Naked Stage / Goli oder is an international contemporary theatre festival, held annually in the last week of October in KUD France Prešeren, Ljubljana, Slovenia. Up until 2006, its focus has been the improvisational theatre. As of 2006, the festival is dedicated to improvisation in various fields of contemporary art. Naked Stage was designed and is organized by the most prominent Slovenian improv group, Narobov. Artistic directors of the Naked Stage are Maja Dekleva and Gregor Moder.

== Goals ==
The Naked Stage festival has two principal goals.

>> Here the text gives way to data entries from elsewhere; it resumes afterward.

-- ==== Sys2Proof/WellFormed.lean ====
section
/-! DEFINITION. Which commands can come about at all: a frame's body has 1 to 40 bytes (R185), a fetch brings 1 to 64
bytes (R119), a STORE_READ 1 to 32 (Table 8-3), the directory is 1544 bytes (R150), and a character begins with a start
bit of 0 (Table 11-1). -/

namespace Sys2Proof

/-- The byte strings and the characters that a command carries are of the form the spec gives. -/
def Instr.wellFormed (i : Instr) : Bool :=
  match i with
  | .startupLoadEnd dir => dir.length == Config.imageBytes
  | .fetchArrival bytes => 1 ≤ bytes.length && bytes.length ≤ Config.fetchBlock
  | .storeReadComplete bytes => 1 ≤ bytes.length && bytes.length ≤ 32
  | .goodCharacter ch _ => !ch.getLsbD 0
  | .frameAbandoned (.badCharacter ch) => !ch.getLsbD 0
  | .frameAbandoned (.badLength n) => n.toNat == 0 || 40 < n.toNat
  | i =>
    match frameBody i with
    | some (_, body) => 1 ≤ body.length && body.length ≤ 40
    | none => true

end Sys2Proof
end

It offers Slovenian and international audiences a profile of the most interesting progress in improvisational theatre. At the same time, it provides artists an opportunity to research new terrains in improvisational theatre through intense workshops. In the field of theatre, the festival is dedicated exclusively to longform improvisation, avoiding short games and formats. It is growing in is experimental extension, as premiers compose a noteworthy portion of all performances.

== History ==

===2005===
Invited theatres and special guests: Teater Narobov (Slovenia), Quicksilver Productions (Belgium), Isar148 (Germany), Theater im Bahnhof (Austria), Impromptu Theatre (the Netherlands), and: Lee White (Canada), Tom Johnson (USA), Bronwynn Mertz-Penzinger (Australia/Austria), Leon Düvel (Germany)

===2004===
Invited theatres and special guests: Teater Narobov (Slovenia), Theater im Bahnhof (Austria), The Brody Theater (USA), Die Gorillas (Germany), Stockholms Improvisationsteater (Sweden), and: Yann Van den Branden (Belgium), Bronwyn Mertz (Australia/Austria), and young Slovenian actor Nejc Simšič

===2003===
Invited theatres: Improklub (Slovenia), Isar148 (Germany), Unexpected Productions (USA), Improvvisatione Teatrale Italiana (Italy), Theater im Bahnhof (Austria)

===2002===
The festival was started by the Improvisation Society of Slovenia under the title Naked Stage International Improvisational Theatre Festival.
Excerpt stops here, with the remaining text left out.